Antes do ponto final - Um conto pra continuar

Eu nunca pensei que um ponto salvaria minha vida.

Toda vida tem dois lados: o bem e o mal, assim, todo anjo tem um pouco de demônio. Gostava dos meus tempos de criança quando as perguntas se resumiam a inocência de: “Por que você se pinta?”, perguntava eu à minha mãe. Hoje carregam um pouco de violência. Recebo: “Por que você se corta?”.

Você tem sempre duas opções. Quando a vida te dá uma chave de braço você pode resistir ou desistir. Confesso que insisti na primeira opção no começo. O que separa a realidade do jogo, por exemplo, é uma linha tênue. No jogo têm-se várias vidas e quando “acabam” podemos recomeçar o jogo, na realidade você não tem outras chances ou vidas extras.

Eu não conheço uma pessoa que seja inteiramente feliz ou triste, como disse todo anjo tem seu lado ruim. Não há quem tenha apenas tragédia nem quem tenha apenas glória na vida. Curioso, não? Tudo tem seu oposto. Estamos em equilíbrio, mas às vezes a balança pende mais para um lado para um do que para outro indivíduo.

— Mãe! Onde você estava?

— Não te interessa.

— Você estava na rua de novo. Não foi trabalhar? Seu chefe vai te demitir.

— E daí? Eu não ligo para vocês.
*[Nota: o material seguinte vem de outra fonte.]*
/-- R303, R334 to R337: ASCFG and the segment-channel words: configuration or refusal, opening, elements, closing and the count. -/
def Sys2Proof.Claims.AshlarWords : Prop :=
  ∀ (s s₁ : State) (a : BitVec 4) (ss : BitVec 3) (va : VA) (u off : Nat), s.unheld 0 → s.slotRoom ss → readA a s = .ok (va, s₁) →
    (∀ (d b : BitVec 6) (w : Dword) (s₂ : State), readS b s₁ = .ok (w, s₂) → s₂.namesUnit va u off →
      let x := s₂.ashlar u
      let mst := nbits w.toNat 0 9
      let nseg := nbits w.toNat 9 3
      (off = 0 → unitBusy s₂ u = false → x.chans.any (fun c => c.2.isOpen && !c.2.pfx) = false →
        (w.toNat < 2 ^ 12 → mst ≤ 256 → nseg ≤ 4 → configRefused x mst nseg = false →
          AnswersIn (.ascfg d a b ss) d (BitVec.ofNat 64 (x.mst + x.nseg * 2 ^ 9)) s
            (s₂.modAshlar u (fun x => { x with mst := mst, nseg := nseg }))) ∧
        (2 ^ 12 ≤ w.toNat ∨ 256 < mst ∨ 4 < nseg ∨ configRefused x mst nseg = true →
          AnswersIn (.ascfg d a b ss) d (BitVec.ofNat 64 (x.mst + x.nseg * 2 ^ 9 + 2 ^ 63)) s s₂)) ∧
      (off % 4 = 0 →
        (w.toNat < 8 → w.toNat % 4 < x.nseg → (s₂.chan u (w.toNat % 4)).isOpen = false →
          AnswersIn (.segopen d a b ss) d 0 s (s₂.setChan u (w.toNat % 4)
            { isOpen := true, owner := (s₂.cur.core, s₂.cur.ctxNo), opMax := w.toNat / 4 == 1, rbase := off,
              kind := (s₂.chan u (w.toNat % 4)).kind })) ∧
        (8 ≤ w.toNat ∨ x.nseg ≤ w.toNat % 4 ∨ (s₂.chan u (w.toNat % 4)).isOpen = true →
          AnswersIn (.segopen d a b ss) d 1 s s₂)) ∧
      (∀ ch : BitVec 2,
        let c := s₂.chan u ch.toNat
        (c.isOpen = false ∨ c.owner = (s₂.cur.core, s₂.cur.ctxNo) →
          exec (.segput ch a b ss) s = .next (chanElem u ch.toNat (w.setWidth 32) s₂).passed ∧
          exec (.segput2 ch a b ss) s = .next (chanPair u ch.toNat w s₂).passed ∧
          exec (.segputPfx ch a b ss) s = .next (chanPrefix u ch.toNat (w.setWidth 32) s₂).passed) ∧
        (c.isOpen = true → c.owner ≠ (s₂.cur.core, s₂.cur.ctxNo) →
          exec (.segput ch a b ss) s = .next (precise { code := 5, va := va } s) ∧
          exec (.segput2 ch a b ss) s = .next (precise { code := 5, va := va } s) ∧
          exec (.segputPfx ch a b ss) s = .next (precise { code := 5, va := va } s)))) ∧
    (∀ (d : BitVec 6) (ch : BitVec 2), s₁.namesUnit va u off →
      let c := s₁.chan u ch.toNat
      let t := s₁.setChan u ch.toNat { c with isOpen := false }
      (c.isOpen = false → AnswersIn (.segclose d a ch ss) d (BitVec.allOnes 64) s s₁) ∧
      (c.isOpen = true → c.owner = (s₁.cur.core, s₁.cur.ctxNo) → c.bad = false → c.cnt = 0 → c.pfx = true →
        AnswersIn (.segclose d a ch ss) d (c.nclosed.setWidth 64) s t) ∧
      (c.isOpen = true → c.owner = (s₁.cur.core, s₁.cur.ctxNo) → c.bad = true ∨ c.cnt ≠ 0 ∨ c.pfx = false →
        exec (.segclose d a ch ss) s = .next (precise { code := 0x1D } (if awaitsOutcome s then s else t))) ∧
      AnswersIn (.segcnt d a ch ss) d (BitVec.ofNat 64 (c.cnt.toNat + c.kind.toNat * 2 ^ 24 + c.nclosed.toNat * 2 ^ 32 +
        (if c.isOpen then 2 ^ 56 else 0) + (if c.pfx then 2 ^ 57 else 0) + (if c.bad then 2 ^ 58 else 0))) s s₁)

/-- R335, R336: what an element does at an open channel: it joins the running sum or maximum, the last of its segment closes the
segment: the result goes to the channel's result place and the next word must be a prefix; an element where a prefix is due marks the
channel bad. -/
def Sys2Proof.Claims.SegmentsReduce : Prop :=
  ∀ (s : State) (u ch : Nat) (w : BitVec 32),
    let c := s.chan u ch
    c.isOpen = true → c.bad = false →
    (c.pfx = true → chanElem u ch w s = s.setChan u ch { c with bad := true }) ∧
    (c.pfx = false → c.cnt ≠ 1 → chanElem u ch w s = s.setChan u ch { c with cnt := c.cnt - 1, sum := some (chanFold c w) }) ∧
    (c.pfx = false → c.cnt = 1 → c.rbase < min ((s.ashlar u).mst * 256) 65536 →
      let t := chanElem u ch w s
      t.load (ashPlace u c.rbase) 4 = (chanFold c w).toNat ∧
      t.chan u ch = { c with cnt := 0, sum := none, pfx := true, rbase := c.rbase + 4, nclosed := c.nclosed + 1 } ∧
      ∀ p, p < ashPlace u c.rbase ∨ ashPlace u c.rbase + 4 ≤ p → memByte t.mem p = memByte s.mem p) ∧
    (∀ x : BitVec 32, c.sum = some x → c.kind ≠ 1 → c.opMax = false → chanFold c w = x + w) ∧
    (∀ x : BitVec 32, c.sum = some x → c.kind ≠ 1 → c.opMax = true → chanFold c w = if x.toInt < w.toInt then w else x)

/-- ASCFG and the segment channels. -/
def Obligations.AshlarSegments : Prop :=
  Sys2Proof.Claims.AshlarWords ∧ Sys2Proof.Claims.SegmentsReduce

/-- R328 to R332: SIGDEC, SIGWAIT, DCINIT and DCDEC. The count field answered beside status 2 is a free value (log 27). -/
def Sys2Proof.Claims.SignalsAndCounters : Prop :=
  (∀ (s s₁ s₂ s₃ : State) (d b : BitVec 6) (a : BitVec 4) (ss : BitVec 3) (va : VA) (n : Dword), s.unheld 0 →
    readA a s = .ok (va, s₁) → readS b s₁ = .ok (n, s₂) →
    (va.toNat % 8 ≠ 0 → s.me.accessesBefore s.position = false → s.slotRoom ss →
      exec (.sigdec d a b ss) s = .next (precise { code := 3, va := va } s)) ∧
    (va.toNat % 8 = 0 → vaRegion va ≠ 13 → s.me.accessesBefore s.position = false → s.slotRoom ss →
      exec (.sigdec d a b ss) s = .next (precise { code := 4, va := va } s)) ∧
    (∀ tgt, va.toNat % 8 = 0 → vaRegion va = 13 → s.me.accessesBefore s.position = false → s.slotRoom ss →
      check va 8 .atomic s₂ = .ok (tgt, s₃) →
      let r := decSig s₃.mine.asid va (n.toNat % 2 ^ 56) 0 s₃
      AnswersIn (.sigdec d a b ss) d (BitVec.ofNat 64 r.2) s r.1) ∧
    (∀ tgt, va.toNat % 8 = 0 → vaRegion va = 13 → s₂.me.wait = none → s₂.slotRoom ss → check va 8 .read s₂ = .ok (tgt, s₃) →
      exec (.sigwait d a b ss) s = .next (stalled .event (post { s.request .sigwait va 8 0 n false .none .plain (tgt.leaf s) with nt := false }
        false (({ s with nextId := s.nextId + 1 } : State).onMe (fun x =>
          { x with pend := x.pend ++ [{ id := s.nextId, pos := s₃.position, ss := ss, kind := .access, hold := true }],
                   wait := some { id := s.nextId, val := none } }))))) ∧
    (∀ (w : Waiting) (v : Dword), va.toNat % 8 = 0 → vaRegion va = 13 → s₂.me.wait = some w → w.val = some v →
      AnswersIn (.sigwait d a b ss) d v s s₂)) ∧
  (∀ (s s₁ s₂ : State) (d a b : BitVec 6) (ss : BitVec 3) (r n : Dword), s.unheld 0 → s.slotRoom ss → readS a s = .ok (r, s₁) →
    readS b s₁ = .ok (n, s₂) →
    (∀ die g k q, nodeOf s₂ s₂.mine.asid r = some (die, g, k, q) →
      (n.toNat ≤ 65535 → q.past = false →
        AnswersIn (.dcinit d a b ss) d (BitVec.ofNat 64 q.count.toNat) s (setCounter die g.num k (BitVec.ofNat 16 n.toNat) s₂)) ∧
      (n.toNat ≤ 65535 → q.past = true → AnswersIn (.dcinit d a b ss) d (BitVec.ofNat 64 (2 ^ 62 + q.count.toNat)) s s₂) ∧
      (65535 < n.toNat → AnswersIn (.dcinit d a b ss) d (BitVec.ofNat 64 (3 * 2 ^ 62 + q.count.toNat)) s s₂) ∧
      (s.me.accessesBefore s.position = false →
        (0 < n.toNat → n.toNat ≤ q.count.toNat → AnswersIn (.dcdec d a b ss) d (BitVec.ofNat 64 (q.count.toNat - n.toNat)) s
          (setCounter die g.num k (q.count - BitVec.ofNat 16 n.toNat) s₂)) ∧
        (n.toNat ≤ 65535 → q.count.toNat < n.toNat → exec (.dcdec d a b ss) s = .next (precise { code := 0x1C } s)) ∧
        (n.toNat = 0 ∨ 65535 < n.toNat → AnswersIn (.dcdec d a b ss) d (BitVec.ofNat 64 (3 * 2 ^ 62 + q.count.toNat)) s s₂))) ∧
    (nodeOf s₂ s₂.mine.asid r = none →
      let free := (Config.freeDword s₂.draws).toNat % 2 ^ 16
      (n.toNat ≤ 65535 → AnswersIn (.dcinit d a b ss) d (BitVec.ofNat 64 (2 * 2 ^ 62 + free)) s s₂.drawn) ∧
      (s.me.accessesBefore s.position = false → 0 < n.toNat → n.toNat ≤ 65535 →
        AnswersIn (.dcdec d a b ss) d (BitVec.ofNat 64 (2 * 2 ^ 62 + free)) s s₂.drawn)))

/-- R203 to R205, R289: RHOPEN claims a handle for a range or answers all ones; RHPRI, RHDEMOTE, RHEVICT and RHCLOSE act on an open
handle of the gang; any other number or a bad field raises the handle trap (0x1B). RHPRI takes bits [2:0] of its source alone (log 52). -/
def Sys2Proof.Claims.ResidencyHandles : Prop :=
  (∀ (s s₁ s₂ : State) (d b : BitVec 6) (a : BitVec 4) (ss : BitVec 3) (va : VA) (w : Dword), s.unheld 0 → s.slotRoom ss →
    readA a s = .ok (va, s₁) → readS b s₁ = .ok (w, s₂) →
    let len := nbits w.toNat 0 40
    let pri := nbits w.toNat 40 3
    let die := coreDie s₂.cur.core
    let hs := (s₂.die die).handles
    let clash := hs.any (fun e => handleOpen e.2 && handleAsid e.2 == s₂.mine.asid.toNat &&
      rangesMeet (handleBase e.2) (handleLen e.2) va.toNat (if len = 0 then 2 ^ 40 else len))
    (va.toNat % 128 ≠ 0 ∨ len % 128 ≠ 0 ∨ 2 ^ 43 ≤ w.toNat ∨ pri = 0 →
      exec (.rhopen d a b ss) s = .next (precise { code := 0x1B } s)) ∧
    (va.toNat % 128 = 0 → len % 128 = 0 → w.toNat < 2 ^ 43 → pri ≠ 0 →
      ((clash = true ∨ ∀ n, n < 64 → handleOpen (tget hs n 0) = true) → AnswersIn (.rhopen d a b ss) d (BitVec.allOnes 64) s s₂) ∧
      (∀ n, clash = false → n < 64 → handleOpen (tget hs n 0) = false → (∀ m, m < n → handleOpen (tget hs m 0) = true) →
        let h : BitVec 256 := BitVec.ofNat 256 (1 + pri * 2 + s₂.mine.asid.toNat * 2 ^ 4 + s₂.mine.gid.toNat * 2 ^ 16 + va.toNat * 2 ^ 64 +
          len * 2 ^ 144)
        AnswersIn (.rhopen d a b ss) d (BitVec.ofNat 64 n) s (s₂.modDie die (fun k => { k with handles := tset k.handles n h }))))) ∧
  (∀ (s s₁ s₂ : State) (a b : BitVec 6) (ss : BitVec 3) (n p : Dword), s.unheld 0 → s.slotRoom ss → readS a s = .ok (n, s₁) →
    let die := coreDie s₁.cur.core
    let h := tget (s₁.die die).handles n.toNat 0
    (n.toNat < 64 → handleOpen h = true → handleGid h = s₁.mine.gid.toNat →
      (readS b s₁ = .ok (p, s₂) → p.toNat % 8 ≠ 0 →
        exec (.rhpri a b ss) s = .next (setHandlePri die n.toNat (p.setWidth 3) s₂).passed) ∧
      (readS b s₁ = .ok (p, s₂) → p.toNat % 8 = 0 → exec (.rhpri a b ss) s = .next (precise { code := 0x1B } s)) ∧
      exec (.rhdemote a ss) s = .next (setHandlePri die n.toNat 0 s₁).passed ∧
      exec (.rhevict a ss) s = .next (evictHandle die n.toNat s₁).passed ∧
      exec (.rhclose a ss) s = .next (closeHandle die n.toNat s₁).passed) ∧
    (64 ≤ n.toNat ∨ handleOpen h = false ∨ handleGid h ≠ s₁.mine.gid.toNat →
      exec (.rhpri a b ss) s = .next (precise { code := 0x1B } s) ∧ exec (.rhdemote a ss) s = .next (precise { code := 0x1B } s) ∧
      exec (.rhevict a ss) s = .next (precise { code := 0x1B } s) ∧ exec (.rhclose a ss) s = .next (precise { code := 0x1B } s)))

/-- SIGDEC, SIGWAIT, DCINIT and DCDEC; the residency handles. RHPRI by its low bits and the free count field are the model's (logs 27,
52). -/
def Obligations.SignalsAndHandles : Prop :=
  Sys2Proof.Claims.SignalsAndCounters ∧ Sys2Proof.Claims.ResidencyHandles

/-! ## Attention: merge entries, subscriptions, passes (R304 to R322) -/

/-- R312 to R314, R319 to R321: MRGCFG allocates, resets and frees entries; MRGPUT puts a partial into its entry's window, whence those
that are due are merged in the order of their sequence numbers; MRGGET gives the result once every partial is in, and resets. -/
def Sys2Proof.Claims.MergeWords : Prop :=
  ∀ (s s₁ s₂ : State) (a : BitVec 4) (b : BitVec 6) (ss : BitVec 3) (va : VA) (r : Dword), s.unheld 0 → s.slotRoom ss →
    readA a s = .ok (va, s₁) → readS b s₁ = .ok (r, s₂) →
    (∀ (d : BitVec 6) (u off : Nat), s₂.namesUnit va u off → off % 256 = 0 → r.toNat < 2 ^ 17 →
      let blk := off / 256
      let e := mergeEntry s₂ u blk
      let n : MergeEntry := { alloc := true, dv := BitVec.ofNat 3 r.toNat, n := nbits r.toNat 3 12 + 1 }
      let x := s₂.ashlar u
      let meets := x.entries.any (fun q => q.2.alloc && rangesMeet q.1 (entryBlocks q.2.dv) blk (entryBlocks n.dv))
      (nbits r.toNat 15 2 = 0 → x.mst ≤ blk → blk + entryBlocks n.dv ≤ 256 → meets = false →
        AnswersIn (.mrgcfg d a b ss) d 0 s (setEntry u blk n.fresh s₂)) ∧
      (nbits r.toNat 15 2 = 0 → blk < x.mst ∨ 256 < blk + entryBlocks n.dv ∨ meets = true →
        AnswersIn (.mrgcfg d a b ss) d 1 s s₂) ∧
      (nbits r.toNat 15 2 = 1 → e.alloc = true → AnswersIn (.mrgcfg d a b ss) d 0 s (setEntry u blk e.fresh s₂)) ∧
      (nbits r.toNat 15 2 = 2 → e.alloc = true → e.sub = false →
        AnswersIn (.mrgcfg d a b ss) d 0 s (setEntry u blk { e with alloc := false } s₂)) ∧
      (nbits r.toNat 15 2 ≠ 0 → nbits r.toNat 15 2 ≠ 3 → e.alloc = false → AnswersIn (.mrgcfg d a b ss) d 1 s s₂) ∧
      (nbits r.toNat 15 2 = 3 → exec (.mrgcfg d a b ss) s = .next (precise { code := 1 } s))) ∧
    (∀ (u blk : Nat) (l : List Byte) (s₃ : State), va.toNat % 64 = 0 → (ownOffset s₁.cur.core va).isSome = true →
      entryRef r.toNat = some (u, blk) → (s₂.ashlar u).gid = s₂.mine.gid →
      let e := mergeEntry s₂ u blk
      e.alloc = true →
      (inOwn s.cur.core va (0x40 + 4 * dvOf e.dv) = false → exec (.mrgput a b ss) s = .next (precise { code := 0x1A } s)) ∧
      (inOwn s.cur.core va (0x40 + 4 * dvOf e.dv) = true → readSpan va (0x40 + 4 * dvOf e.dv) s₂ = .ok (l, s₃) →
      let q := leNat ((l.drop 8).take 2)
      leNat ((l.drop 0x0A).take 0x36) = 0 → e.nextS ≤ q → q < e.n →
      (q < e.nextS + 8 → tfind e.window (q % 8) = none →
        let p : Partial := ⟨BitVec.ofNat 32 (leNat (l.take 4)), BitVec.ofNat 32 (leNat ((l.drop 4).take 4)), wordsOf (dvOf e.dv) (l.drop 0x40)⟩
        exec (.mrgput a b ss) s = .next (setEntry u blk ({ e with window := tset e.window (q % 8) p }.drain 8) s₃).passed) ∧
      (q < e.nextS + 8 → (tfind e.window (q % 8)).isSome = true → exec (.mrgput a b ss) s = .next (precise { code := 0x1A } s)) ∧
      (e.nextS + 8 ≤ q → s₃.me.wait = none → exec (.mrgput a b ss) s = .next (stalled .event ((s.onMe (fun x =>
        { x with wait := some { id := s.nextId, val := none } })).modDie (coreDie s.cur.core) (fun d => { d with mrgStall := d.mrgStall + 1 })))))) ∧
    (∀ (d : BitVec 6) (u blk : Nat) (s₃ : State), va.toNat % 64 = 0 → (ownOffset s₁.cur.core va).isSome = true →
      entryRef r.toNat = some (u, blk) → (s₂.ashlar u).gid = s₂.mine.gid →
      let e := mergeEntry s₂ u blk
      let bytes := leBytes 4 e.acc.m.toNat ++ leBytes 4 e.acc.l.toNat ++ leBytes 2 e.n ++ List.replicate 0x36 0 ++
        (e.acc.o.map (fun x => leBytes 4 x.toNat)).flatten
      e.alloc = true → inOwn s₂.cur.core va (0x40 + 4 * dvOf e.dv) = true →
      (e.nextS ≠ e.n → exec (.mrgget d a b ss) s = .next (stalled .event s)) ∧
      (e.nextS = e.n → writeBytesNow s₂ s₂.cur.core s₂.cur.ctxNo va bytes = .ok s₃ →
        AnswersIn (.mrgget d a b ss) d (BitVec.ofNat 64 (e.acc.m.toNat + e.acc.l.toNat * 2 ^ 32)) s
          (setEntry u blk e.fresh (feChanged s₂.cur.core (setFull s₂.cur.core ((ownOffset s₂.cur.core va).getD 0) bytes.length s₃)))))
Que se danem todos. – bradou.

Dei-lhe um tapa e revistei sua bolsa, como havia imaginado ela estava se drogando de novo. Três internações não lhe bastaram.

— Onde arranjou isso? – indaguei.

— Ah, moleque! – deu de ombros acendendo um cigarro.

— Quer se matar?

Quem era eu para dizer isso estando numa situação parecida?

— Prefiro. – disse asperamente.

Minha irmã mais velha sofre de depressão e síndrome do pânico, não sou diferente, exceto pela síndrome.

— Ei, Luísa, tudo bem?

Sentei na cama ao seu lado, ela me abraçou dizendo que escutou a conversa.

— Você não chora.

Lágrimas só causam mais dor, penso que chorar é uma fraqueza da alma, é quando ela treme e seu grito são as lágrimas. Minha alma não tremulava mais, vinha guardando tantos sentimentos frios que acabaram se fundindo no meu coração.

Luísa já estava chorando e soluçando.

— Acha que o pai vem? – perguntou.

Eu sabia que ele não vinha.

— Sim.

Luísa já estava em seu quinto mês de isolamento, sinceramente, vegetando. A situação dela era pior, ao menos eu fingia rir, estudava, trabalhava.

— Ela faz de propósito.

— O que?

— Mãe. Ela nos ignora de propósito. – franziu o cenho.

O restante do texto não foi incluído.